95 dwellings??!! The local area is struggling to cope with significant traffic congestion and overcrowded schools. This is adding a significant number of new residents and cars to an area that is already overcrowded and the local infrastructure simply won’t be able to cope.
Not to mention this huge building will completely overshadow existing residential buildings.
Certainly, the site could do with an upgrade. But anything over 4 levels is completely excessive and will negatively impact on the two existing neighboring residential buildings.
BCC should not be approving anymore high rise residential developments unless adequate infrastructure is upgraded.
Both Indooroopilly primary and Indooroopilly state high schools are not coping with the increase in high rise residential units (ISHS has at least 450 students in each year level). And the local roads are gridlocked during school drop off and pick up, as well as normal peak hours.
It is completely irresponsible to be adding a further 95 dwellings to the area.
Mix use development near transport infrastructure. Proven model (as Milton and Albion demonstrate) that takes cars off roads and still allows easy access to the whole city without having to live right in the CBD. Retail on the ground floor should enhance the feel of the area with some quality tenants (that can be sustained due to the residential component). I’m a fan of these type of project over transport hubs and this one ticks a lot of the boxes in my view.
Surely this cant proceed with the lack of current infrastructure to support what is already established.

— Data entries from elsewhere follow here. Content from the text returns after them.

/-- A TVX row that writes OUT gives every active lane the value of Table 5.3 (R87, R89, R90, R94, R97, R103, R105). For ADD, SUB,
MUL, FMA, MIN, MAX, ABS, NEG, SEL, EXP2, LOG2, RCP, SQRT, RSQRT, TANH, CVT, QUANT, IADD, IAND, IOR, IXOR, ISHL, ISHR, RAND,
DROP, RTRED and RTOUT: where the tile's engine stands at the row's word and its streams are good, exec answers a next state in
which only that tile and the watch counters have changed, the engine stands past the word with its streams advanced, every
byte outside the range OUT touches is unchanged, a lane that is never active keeps its generator, and, for one vector written
to consecutive elements, every active lane's element is the value of Table 5.3 in OUT's format. Elements that several vectors
write to one place are left to the model's order. Where the spec leaves a point open it rests on the model's choices (log
entries 22 to 26). -/
def Obligations.TvxElements : Prop :=
  ∀ i op tile a s, elementRow i = some (op, tile, a) → opCompletes op tile a s = true →
    ∃ t, exec i s = .next t ∧ onlyTile tile s t ∧ elementDone i op tile a s t

/-- The TVX rows that write no stream do what Table 5.3 says, and STREAM sets its slot (R87, R88, R94, R97, R106, R107). For NOP,
END, LOOP, WAIT, POST, TAG, SLD, CMP, MSET, MAND, MOR, MXOR, MNOT, GSEED, RTZ and RTACC: where the tile's engine stands at the
row's word and its streams are good, exec answers a next state in which only that tile has changed, its store is as before,
and its engine is what controlAfter gives (program counter, masks, scalars, flags, generators, reduction tile). For STREAM the
slot holds the row's fields, at position 0. Where the spec leaves a point open it rests on the model's choices (log entries 22
to 26). -/
def Obligations.TvxControl : Prop :=
  (∀ i op tile a s, controlRow i = some (op, tile, a) → opCompletes op tile a s = true →
    ∃ t, exec i s = .next t ∧ onlyTile tile s t ∧ (t.tile tile).store = (s.tile tile).store
      ∧ controlAfter i (s.tile tile).engine (spaceAt s tile) (t.tile tile).engine)
    ∧ ∀ tile a s, streamFits a = true → engineAt s tile (encodeStream a) = true →
        ∃ t, exec (.stream tile a) s = .next t ∧ onlyTile tile s t ∧ (t.tile tile).store = (s.tile tile).store
          ∧ (t.tile tile).engine =
              advancePc { (s.tile tile).engine with
                streams := tput (s.tile tile).engine.streams a.slot { (default : Stream) with args := a, pos := 0 } }

/-- SHADOW_LOAD, BLOCK_SWAP and ARRAY_ROW: what the array holds and which terms a row gives (R36, R40, R41, R44, R50, R59).
SHADOW_LOAD puts the prepared integers and scales of a block into the shadow. BLOCK_SWAP makes the shadow active and empties
it. ARRAY_ROW adds the row's terms behind those that wait; in W4A8 a column's term is scale times the exact sum over the group
of (q - zc + 8) times x, or the canonical NaN where the group's scale is not finite. Nothing else changes. Where the spec
leaves a point open it rests on the model's choices (log entries 28). -/
def Obligations.WeightPath : Prop :=
  (∀ tile b s, loadCompletes tile b s = true → ∃ t, exec (.shadowLoad tile b) s = .next t ∧ loadDone tile b s t)
    ∧ (∀ tile s c, swapCompletes tile s = true → (s.tile tile).shadow = some c →
        exec (.blockSwap tile) s = .next (s.modTile tile (fun x => { x with active := some c, shadow := none })))
    ∧ (∀ tile r s, rowCompletes tile r s = true → ∃ t, exec (.arrayRow tile r) s = .next t ∧ rowDone tile r s t)

/-- ACC_OPEN and PROMOTION: an accumulation is opened or chained, and an element takes its next unit (R65, R68, R69, R74, R75).
ACC_OPEN of a first link opens the tracker's accumulation with every element +0; of a later link it goes on in place with
every element's bits. PROMOTION without a corrected error gives the element its old value plus the exact sum of its next
unit's terms, rounded once, removes those terms and changes no other element; one with a corrected error does the same, and
the tile's counter of corrected errors counts it. Where the spec leaves a point open it rests on the model's choices (log
entries 27). -/
def Obligations.AccumulatorFile : Prop :=
  (∀ tile a s, openCompletes tile a s = true → ∃ t, exec (.accOpen tile a) s = .next t ∧ openDone tile a s t)
    ∧ (∀ tile a s, chainCompletes tile a s = true → ∃ t, exec (.accOpen tile a) s = .next t ∧ chainDone tile a s t)
    ∧ (∀ tile tracker row col corrected s, promotionCompletes tile tracker row col s = true →
        ∃ t, promotionDone tile tracker row col s t
          ∧ exec (.promotion tile tracker row col corrected) s = .next (if corrected then tileCorrected t tile else t))
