-- ==== Sys2Proof/Laws/Kept.lean ====
section
/-! SUPPORT. What every operation of the model but the count's own leaves alone: the queue of waiting commands, the time state,
the qualification of MPCLK, its run of good periods, the HOLDOVER flag and the count (chapter 2). One lemma per operation
that answers a state, true by its callees' lemmas; `exec_kept` and `exec_pending` at the end say it of the commands. -/

namespace Sys2Proof.Machine
open Sys2Proof
set_option maxRecDepth 2000
/-- What only the count's own operations may change: the queue and the timekeeping of R15 to R29. -/
def kept (s : State) : List Instr × TimeSt × Bool × Bool × Bool × Nat × Nat :=
  (s.pending, s.clock.st, s.clock.qualified, s.clock.holdoverFlag, s.clock.everLocked, s.clock.goodRun, s.clock.count)
@[simp] theorem kept_mk (clock_ : Clock) (tt_ : Timetable) (led_ : Led) (durable_ : Led) (writing_ : Option (Led × List LogRec)) (fns_ : Tbl Fn) (wingPages_ : Tbl Page) (stamped_ : List Packet) (tickets_ : Tbl Ticket) (tiles_ : Tbl Tile) (quarters_ : Tbl Quarter) (qmem_ : Mem) (updEngines_ : Tbl Engine) (jobs_ : Tbl Job) (runs_ : List UpdateRun) (cellar_ : Cellar) (ports_ : Tbl Port) (fabric_ : Fabric) (secure_ : Secure) (keeper_ : Keeper) (power_ : Power) (porter_ : PorterOp) (snapshot_ : Snapshot) (mgmt_ : Mgmt) (link_ : Link) (free_ : Nat) (pending_ : List Instr) : kept (State.mk clock_ tt_ led_ durable_ writing_ fns_ wingPages_ stamped_ tickets_ tiles_ quarters_ qmem_ updEngines_ jobs_ runs_ cellar_ ports_ fabric_ secure_ keeper_ power_ porter_ snapshot_ mgmt_ link_ free_ pending_) =
  (pending_, clock_.st, clock_.qualified, clock_.holdoverFlag, clock_.everLocked, clock_.goodRun, clock_.count) := rfl
@[simp] theorem kept_eta (s : State) :
  (s.pending, s.clock.st, s.clock.qualified, s.clock.holdoverFlag, s.clock.everLocked, s.clock.goodRun, s.clock.count) = kept s := rfl
theorem kept_foldl {α : Type} (g : State → α → State) (l : List α) (s : State) (h : ∀ s x, kept (g s x) = kept s) :
    kept (l.foldl g s) = kept s := by
  induction l generalizing s with
  | nil => rfl
  | cons a l ih => rw [List.foldl_cons, ih, h]
@[simp] theorem kept_ite (c : Prop) [Decidable c] (a b : State) : kept (if c then a else b) = if c then kept a else kept b := by split <;> rfl
theorem onPart_next {number count : Nat} {s t : State} {f : State → State} (h : onPart number count s f = .next t) : number < count ∧ t = f s := by
  unfold onPart at h; split at h
  · cases h; exact ⟨by assumption, rfl⟩
  · cases h
/-- A command's answer whose effects keep it. -/
def KRes.Keeps : KRes → Prop
  | .commit f _ _ => ∀ s, kept (f s) = kept s
  | .keep f _ _ => ∀ s, kept (f s) = kept s
  | .later f => ∀ s, kept (f s) = kept s
  | .long f _ _ done => (∀ s, kept (f s) = kept s) ∧ ∀ g, done = some g → ∀ s, kept (g s) = kept s
  | _ => True
/-- A command that keeps it whatever it answers. -/
def KCmd.Keeps (c : KCmd) : Prop := (∀ s h p, (c.body s h p).Keeps) ∧ ∀ h p s, kept (c.follow h p s) = kept s
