theorem boundTo_passPart (s : State) (w c n r : Nat) : passPart ((boundTo s w c n r).ctx w c) = passPart (s.ctx w c) :=
  modCtx_passPart s w c (by exact fun _ => rfl) w c

/-- A session bound, left out or ended changes neither its context's queue nor its pass (R161, R162). -/
theorem bindServe_passPart (s : State) (w c n : Nat) (handles : List Nat) :
    passPart ((bindServe s w c n handles).1.ctx w c) = passPart (s.ctx w c) := by
  unfold bindServe
  dsimp only
  split
  · rfl
  split
  · rfl
  split_ifs
  · exact endServe_passPart _ _ _ _ _ _ _
  · rfl
  · exact boundTo_passPart _ _ _ _ _
  · exact endServe_passPart _ _ _ _ _ _ _
  · split
    · exact boundTo_passPart _ _ _ _ _
    · split
      · exact (boundTo_passPart _ _ _ _ _).trans (reloadInto_passPart _ _ _ _ _ _ _)
      · rfl

theorem takeServe_passPart (w c chunk : Nat) (decode : Bool) (t : Taking) (n : Nat) :
    passPart ((takeServe w c chunk decode t n).st.ctx w c) = passPart (t.st.ctx w c) := by
  have hbind := bindServe_passPart t.st w c n t.handles
  unfold takeServe
  dsimp only
  split
  · rfl
  · split
    all_goals rename_i hb; rw [hb] at hbind; exact hbind

/-- What each session's turn leaves, the taking of rows leaves (R252). -/
theorem takeRows_keeps {β : Type} {f : Taking → β} {s : State} {w c : Nat}
    (hf : ∀ chunk decode t n, f (takeServe w c chunk decode t n) = f t) : f (takeRows s w c) = f
      { st := s, left := (s.ctx w c).rowTarget, takes := [], rooms := [], handles := [], short := false, lastDecode := none, cut := false } := by
  have hfold (chunk : Nat) (decode : Bool) (l : List Nat) (t : Taking) : f (l.foldl (takeServe w c chunk decode) t) = f t := by
    induction l generalizing t with
    | nil => rfl
    | cons n l ih => exact (ih _).trans (hf _ _ _ _)
  exact (hfold _ _ _ _).trans (hfold _ _ _ _)

theorem takeRows_passPart (s : State) (w c : Nat) : passPart ((takeRows s w c).st.ctx w c) = passPart (s.ctx w c) :=
  takeRows_keeps (f := fun t => passPart (t.st.ctx w c)) fun _ _ _ _ => takeServe_passPart _ _ _ _ _ _

/-- The rows of the sessions taken. -/
def rowsTaken (l : List ServeTake) : Nat := (l.map (·.rows)).sum

theorem takeServe_rows (w c chunk : Nat) (decode : Bool) (t : Taking) (n : Nat) :
    rowsTaken (takeServe w c chunk decode t n).takes + (takeServe w c chunk decode t n).left = rowsTaken t.takes + t.left := by
  unfold takeServe
  dsimp only
  split
  · rfl
  next hleft =>
    split
    · have hrows : (if decode then 1 else Nat.min (tget (t.st.ctx w c).serves n).promptLeft (Nat.min chunk t.left)) ≤ t.left := by
        split
        · omega
        · exact (Nat.min_le_right _ _).trans (Nat.min_le_right _ _)
      simp only [rowsTaken, List.map_append, List.sum_append, List.map_cons, List.map_nil, List.sum_singleton]
      omega
    · rfl
    · rfl

/-- The rows taken are no more than the context's target (R252). -/
theorem takeRows_rows (s : State) (w c : Nat) : rowsTaken (takeRows s w c).takes ≤ (s.ctx w c).rowTarget := by
  have h := takeRows_keeps (f := fun t => rowsTaken t.takes + t.left) (s := s) fun _ _ _ _ => takeServe_rows w c _ _ _ _
  have h : rowsTaken (takeRows s w c).takes + (takeRows s w c).left = 0 + (s.ctx w c).rowTarget := h
  omega

theorem denyTake_passPart (v d : Nat) (s : State) (k : ServeTake) (w c : Nat) :
    passPart ((denyTake v d s k).ctx w c) = passPart (s.ctx w c) := by
  unfold denyTake
  split
  · rfl
  · rw [countDenied_ctx, endServe_passPart]

theorem length_takeRowsOf (s : State) (w c : Nat) (handles : List Nat) (l : List ServeTake) :
    (l.flatMap (takeRowsOf s w c handles)).length = rowsTaken l := by
  unfold rowsTaken
  rw [List.length_flatMap]
  congr 1
  exact List.map_congr_left fun k _ => List.length_replicate

theorem admitServe_admits {s : State} {w c : Nat} {q : PassCmd} (h : serveAdmits s w c q = true) :
    ∃ u p, admitServe s w c q = admitPass u w c p
      ∧ rest [.fns, .keeper, .wings, .rooms, .handles] u = rest [.fns, .keeper, .wings, .rooms, .handles] (takeRows s w c).st.bump
      ∧ passPart (u.ctx w c) = passPart (s.ctx w c) ∧ p.cmd = q ∧ p.phase = .forward ∧ p.admitted = u.clock.count
      ∧ p.rows.length ≤ (s.ctx w c).rowTarget := by
  simp only [serveAdmits, Bool.and_eq_true, decide_eq_true_eq] at h
  obtain ⟨⟨hcount, hlive⟩, htakes⟩ := h
  have hlength (u : State) (f : ServeTake → Bool) :
      (((takeRows s w c).takes.filter f).flatMap (takeRowsOf u w c (takeRows s w c).handles)).length ≤ (s.ctx w c).rowTarget := by
    rw [length_takeRowsOf]
    exact ((List.filter_sublist.map _).sum_le_sum (fun _ _ => Nat.zero_le _)).trans (takeRows_rows s w c)
  unfold admitServe
  rw [if_neg (by simp [hcount])]
  dsimp only
  rw [if_neg hlive, if_neg htakes]
  refine ⟨_, _, rfl, ?_, ?_, rfl, rfl, rfl, hlength _ _⟩
  · refine (State.modCtx_rest (by decide) _ _ _ _).trans ((rest_foldl _ _ _ fun u k => denyTake_rest (by decide) w c u k).trans ?_)
    split
    · exact notify_rest (by decide) _ _ _ _
    · rfl
  · have hdeny (u : State) := foldl_keeps (fun u => passPart (State.ctx u w c)) (g := denyTake w c) (fun u k => denyTake_passPart w c u k w c)
      (takeRows s w c).takes u
    have hbump : passPart ((takeRows s w c).st.bump.ctx w c) = passPart (s.ctx w c) :=
      (congrArg passPart (ctx_of_rest (State.bump_rest (M := [.keeper, .version]) (by decide) _) (by decide) w c)).trans (takeRows_passPart s w c)
    refine (modCtx_passPart _ w c (by exact fun _ => rfl) w c).trans ((hdeny _).trans ?_)
    split
    · exact (congrArg passPart (ctx_of_rest (notify_rest (M := [.fns, .keeper]) (by decide) _ _ _ _) (by decide) w c)).trans hbump
    · exact hbump

theorem passAdmit_done {w c : Nat} {s : State} (h : passCompletes (.passAdmit w c) s = true) :
    passDone (.passAdmit w c) s (passAdmit w c s) := by
  simp only [passCompletes, Bool.and_eq_true, Option.isNone_iff_eq_none] at h
  obtain ⟨⟨⟨⟨⟨⟨-, -⟩, hlive⟩, hnone⟩, hadmits⟩, hup⟩, h⟩ := h
  have hversion : s.bump.led.version = s.led.version + 1 := by rw [bump_version, if_pos hup]
  have hclock : s.bump.clock = s.clock := clock_of_rest (State.bump_rest (M := [.keeper, .version]) (by decide) s) (by decide)
  unfold passAdmit
  dsimp only
  split at h
  next q l hq =>
    have hguard : ¬((!(s.ctx w c).live || (s.ctx w c).pass.isSome || !wingAdmits (s.wing w) || !s.keeper.up) = true) := by
      simp [hlive, hnone, hadmits, hup]
    rw [hq]
    dsimp only
    rw [if_neg hguard]
    by_cases htrain : q.train = true
    · rw [if_pos htrain] at h ⊢
      obtain ⟨u, p, heq, hrest, hctx, hcmd, hphase, hat, hrows, hdenied⟩ := admitTrain_admits (c := c) h
      have hpart := admitPass_passPart u w c p
      rw [hctx, hq] at hpart
      have hadmit := admitPass_rest (M := [.tiles, .wings, .objects, .rooms]) (List.Subset.refl _) u w c p
      rw [heq]
      refine ⟨q, l, p, hq, congrArg Prod.fst hpart, congrArg Prod.snd hpart, hcmd, hphase, ?_, fun _ => ⟨?_, ?_, ?_⟩, fun hserve => ?_⟩
      · rw [hat, clock_of_rest hrest (by decide), hclock]
      · intro x hx
        rw [hrows] at hx
        exact (List.mem_filter.mp hx).2
      · have hle := List.length_filter_le (rowPasses s q.table) q.table.rows
        rw [hdenied, hrows]
        omega
      · rw [version_of_rest hadmit (by decide), version_of_rest hrest (by decide), hversion]
      · cases htrain.symm.trans hserve
    · rw [if_neg htrain] at h ⊢
      obtain ⟨u, p, heq, hrest, hctx, hcmd, hphase, hat, hrows⟩ := admitServe_admits h
      have hpart := admitPass_passPart u w c p
      have hqueue : (u.ctx w c).queue = q :: l := (congrArg Prod.fst hctx).trans hq
      rw [hqueue] at hpart
      have htake := takeRows_rest (M := [.wings, .rooms, .handles]) (List.Subset.refl _) s w c
      have hup' : (takeRows s w c).st.keeper.up = true := by rw [keeper_of_rest htake (by decide)]; exact hup
      have hbump := State.bump_rest (M := [.keeper, .version]) (List.Subset.refl _) (takeRows s w c).st
      have hadmit := admitPass_rest (M := [.tiles, .wings, .objects, .rooms]) (List.Subset.refl _) u w c p
      rw [heq]
      refine ⟨q, l, p, hq, congrArg Prod.fst hpart, congrArg Prod.snd hpart, hcmd, hphase, ?_, fun hq' => absurd hq' htrain,
        fun _ => ⟨hrows, ?_⟩⟩
      · rw [hat, clock_of_rest hrest (by decide), clock_of_rest hbump (by decide), clock_of_rest htake (by decide)]
      · rw [version_of_rest hadmit (by decide), version_of_rest hrest (by decide), bump_version, if_pos hup',
          version_of_rest htake (by decide)]
  next => cases h

/-! #### Programs started (R87, R157) -/

/-- A tile runs a program of a context from its start. -/
def RunsFromStart (w c p : Nat) (s : State) : Prop :=
  (s.tile p).owner = some (w, c) ∧ (s.tile p).engine.running = true ∧ (s.tile p).engine.pc = 0

theorem startProgram_runs {s : State} {w c p : Nat} (id step : Nat) (hp : p ∈ wingTiles s w) :
    RunsFromStart w c p (startProgram s w c id step) := by
  unfold startProgram
  refine foldl_reaches (P := RunsFromStart w c) (fun s p => ?_) (fun s p q h => ?_) hp s
  · unfold RunsFromStart; rw [State.modTile_self]; exact ⟨rfl, rfl, rfl⟩
  · by_cases hpq : q = p
    · subst hpq; unfold RunsFromStart; rw [State.modTile_self]; exact ⟨rfl, rfl, rfl⟩
    · unfold RunsFromStart; rw [State.modTile_ne _ _ hpq]; exact h

theorem modWing_wingTiles (s : State) (v : Nat) {g : Wing → Wing} (hg : ∀ x, (g x).tiles = x.tiles) (w : Nat) :
    wingTiles (s.modWing v g) w = wingTiles s w := by
  unfold wingTiles
  rw [modWing_keeps Wing.tiles s v hg w]
  rfl

theorem modPass_wingTiles (s : State) (v d : Nat) (g : Pass → Pass) (w : Nat) : wingTiles (s.modPass v d g) w = wingTiles s w :=
  modWing_wingTiles s v (by exact fun _ => rfl) w
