-- ==== Sys2Proof/Machine/Memory.lean ====
section
/-! DEFINITION. The byte array of the machine (20_memory R70) as a list of (address, byte) cells in one
canonical form: addresses strictly rising and inside the address space, no cell that holds what an unlisted
byte reads as. -/

namespace Sys2Proof.Machine

/-- What a byte that nothing has written reads as. The spec leaves it open (10_state R46, 93 U8).
DESIGN CHOICE, unsafe (log 2). -/
def Memory.unwritten : Byte := 0x00

/-- The byte at an address. -/
def Memory.read : List Host.Cell → Nat → Byte
  | [], _ => Memory.unwritten
  | (b, v) :: rest, a => if a = b then v else Memory.read rest a

/-- The memory after the byte `v` is stored at `a`; canonical if the memory was. -/
def Memory.write : List Host.Cell → Nat → Byte → List Host.Cell
  | [], a, v => if v = Memory.unwritten then [] else [(a, v)]
  | (b, u) :: rest, a, v =>
    if a < b then
      if v = Memory.unwritten then (b, u) :: rest else (a, v) :: (b, u) :: rest
    else if a = b then
      if v = Memory.unwritten then rest else (a, v) :: rest
    else (b, u) :: Memory.write rest a v

/-- The addresses rise strictly from `low` on and stay inside the address space, and no cell holds the
unwritten value. -/
def Memory.wfFrom (low : Nat) : List Host.Cell → Bool
  | [] => true
  | (a, v) :: rest => low ≤ a && a < 2 ^ 24 && v != Memory.unwritten && Memory.wfFrom (a + 1) rest

/-- The canonical form. -/
def Memory.wf (mem : List Host.Cell) : Bool := Memory.wfFrom 0 mem

end Sys2Proof.Machine
end

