/-! ## `countDown`: all but the sequence -/

@[simp] theorem countDown_ip (s : State) : (countDown s).ip = s.ip := by
  unfold countDown; split <;> [rfl; (split <;> rfl)]
@[simp] theorem countDown_csp (s : State) : (countDown s).csp = s.csp := by
  unfold countDown; split <;> [rfl; (split <;> rfl)]
@[simp] theorem countDown_psw (s : State) : (countDown s).psw = s.psw := by
  unfold countDown; split <;> [rfl; (split <;> rfl)]
@[simp] theorem countDown_cp (s : State) : (countDown s).cp = s.cp := by
  unfold countDown; split <;> [rfl; (split <;> rfl)]
@[simp] theorem countDown_sp (s : State) : (countDown s).sp = s.sp := by
  unfold countDown; split <;> [rfl; (split <;> rfl)]
@[simp] theorem countDown_dpp0 (s : State) : (countDown s).dpp0 = s.dpp0 := by
  unfold countDown; split <;> [rfl; (split <;> rfl)]
@[simp] theorem countDown_dpp1 (s : State) : (countDown s).dpp1 = s.dpp1 := by
  unfold countDown; split <;> [rfl; (split <;> rfl)]
@[simp] theorem countDown_dpp2 (s : State) : (countDown s).dpp2 = s.dpp2 := by
  unfold countDown; split <;> [rfl; (split <;> rfl)]
@[simp] theorem countDown_dpp3 (s : State) : (countDown s).dpp3 = s.dpp3 := by
  unfold countDown; split <;> [rfl; (split <;> rfl)]
@[simp] theorem countDown_mdl (s : State) : (countDown s).mdl = s.mdl := by
  unfold countDown; split <;> [rfl; (split <;> rfl)]
@[simp] theorem countDown_mdh (s : State) : (countDown s).mdh = s.mdh := by
  unfold countDown; split <;> [rfl; (split <;> rfl)]
@[simp] theorem countDown_mdc (s : State) : (countDown s).mdc = s.mdc := by
  unfold countDown; split <;> [rfl; (split <;> rfl)]
@[simp] theorem countDown_syscon (s : State) : (countDown s).syscon = s.syscon := by
  unfold countDown; split <;> [rfl; (split <;> rfl)]
@[simp] theorem countDown_tfr (s : State) : (countDown s).tfr = s.tfr := by
  unfold countDown; split <;> [rfl; (split <;> rfl)]
@[simp] theorem countDown_wdt (s : State) : (countDown s).wdt = s.wdt := by
  unfold countDown; split <;> [rfl; (split <;> rfl)]
@[simp] theorem countDown_initDone (s : State) : (countDown s).initDone = s.initDone := by
  unfold countDown; split <;> [rfl; (split <;> rfl)]
@[simp] theorem countDown_run (s : State) : (countDown s).run = s.run := by
  unfold countDown; split <;> [rfl; (split <;> rfl)]
@[simp] theorem countDown_resetCause (s : State) : (countDown s).resetCause = s.resetCause := by
  unfold countDown; split <;> [rfl; (split <;> rfl)]
@[simp] theorem countDown_mem (s : State) : (countDown s).mem = s.mem := by
  unfold countDown; split <;> [rfl; (split <;> rfl)]
@[simp] theorem countDown_memMap (s : State) : (countDown s).memMap = s.memMap := by
  unfold countDown; split <;> [rfl; (split <;> rfl)]
@[simp] theorem countDown_nmiPinLow (s : State) : (countDown s).nmiPinLow = s.nmiPinLow := by
  unfold countDown; split <;> [rfl; (split <;> rfl)]
@[simp] theorem countDown_pending (s : State) : (countDown s).pending = s.pending := by
  unfold countDown; split <;> [rfl; (split <;> rfl)]
@[simp] theorem countDown_branchTarget (s : State) : (countDown s).branchTarget = s.branchTarget := by
  unfold countDown; split <;> [rfl; (split <;> rfl)]
@[simp] theorem countDown_free (s : State) : (countDown s).free = s.free := by
  unfold countDown; split <;> [rfl; (split <;> rfl)]

/-! ## `setReg`: all that is no CPU register -/

@[simp] theorem setReg_ip (r : CpuReg) (v : Word) (s : State) : (setReg r v s).ip = s.ip := by
  cases r <;> rfl
@[simp] theorem setReg_seq (r : CpuReg) (v : Word) (s : State) : (setReg r v s).seq = s.seq := by
  cases r <;> rfl
@[simp] theorem setReg_wdt (r : CpuReg) (v : Word) (s : State) : (setReg r v s).wdt = s.wdt := by
  cases r <;> rfl
@[simp] theorem setReg_initDone (r : CpuReg) (v : Word) (s : State) : (setReg r v s).initDone = s.initDone := by
  cases r <;> rfl
@[simp] theorem setReg_run (r : CpuReg) (v : Word) (s : State) : (setReg r v s).run = s.run := by
  cases r <;> rfl
@[simp] theorem setReg_resetCause (r : CpuReg) (v : Word) (s : State) : (setReg r v s).resetCause = s.resetCause := by
  cases r <;> rfl
@[simp] theorem setReg_mem (r : CpuReg) (v : Word) (s : State) : (setReg r v s).mem = s.mem := by
  cases r <;> rfl
@[simp] theorem setReg_memMap (r : CpuReg) (v : Word) (s : State) : (setReg r v s).memMap = s.memMap := by
  cases r <;> rfl
@[simp] theorem setReg_nmiPinLow (r : CpuReg) (v : Word) (s : State) : (setReg r v s).nmiPinLow = s.nmiPinLow := by
  cases r <;> rfl
@[simp] theorem setReg_pending (r : CpuReg) (v : Word) (s : State) : (setReg r v s).pending = s.pending := by
  cases r <;> rfl
@[simp] theorem setReg_branchTarget (r : CpuReg) (v : Word) (s : State) : (setReg r v s).branchTarget = s.branchTarget := by
  cases r <;> rfl
@[simp] theorem setReg_free (r : CpuReg) (v : Word) (s : State) : (setReg r v s).free = s.free := by
  cases r <;> rfl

Lambert is already significantly congested and will only worsen if the State Government constructs another school as has been proposed.
The building will also remove any views which current owners in the area have and the building should be limited in height with properties which are currently in the area.
These types of high density developments should not be allowed to proceed and should have consideration for others living in the area. I also fail to see the development will not impact the current road chaos that we deal with during school drop-offs, pick ups and normal peak hour periods.
Downgrade to existing amenity
I can only imagine how an extra 147 households will add to the traffic gridlock already in place in peak hours. This is not the only large development underway in the suburb. Residents already struggle to get in and out of local streets, and there are already too many schools in the suburb for the existing road network. Pupil cars are clogging narrow residential streets too! All the right jargon in the proposal, but a disaster for the suburb generally. Why not instead improve the road into and out of Coonan Street, widen the bridge to Graceville, create a covered walkway for pupils to a distinct car parking area, and build high density in Oxley for example?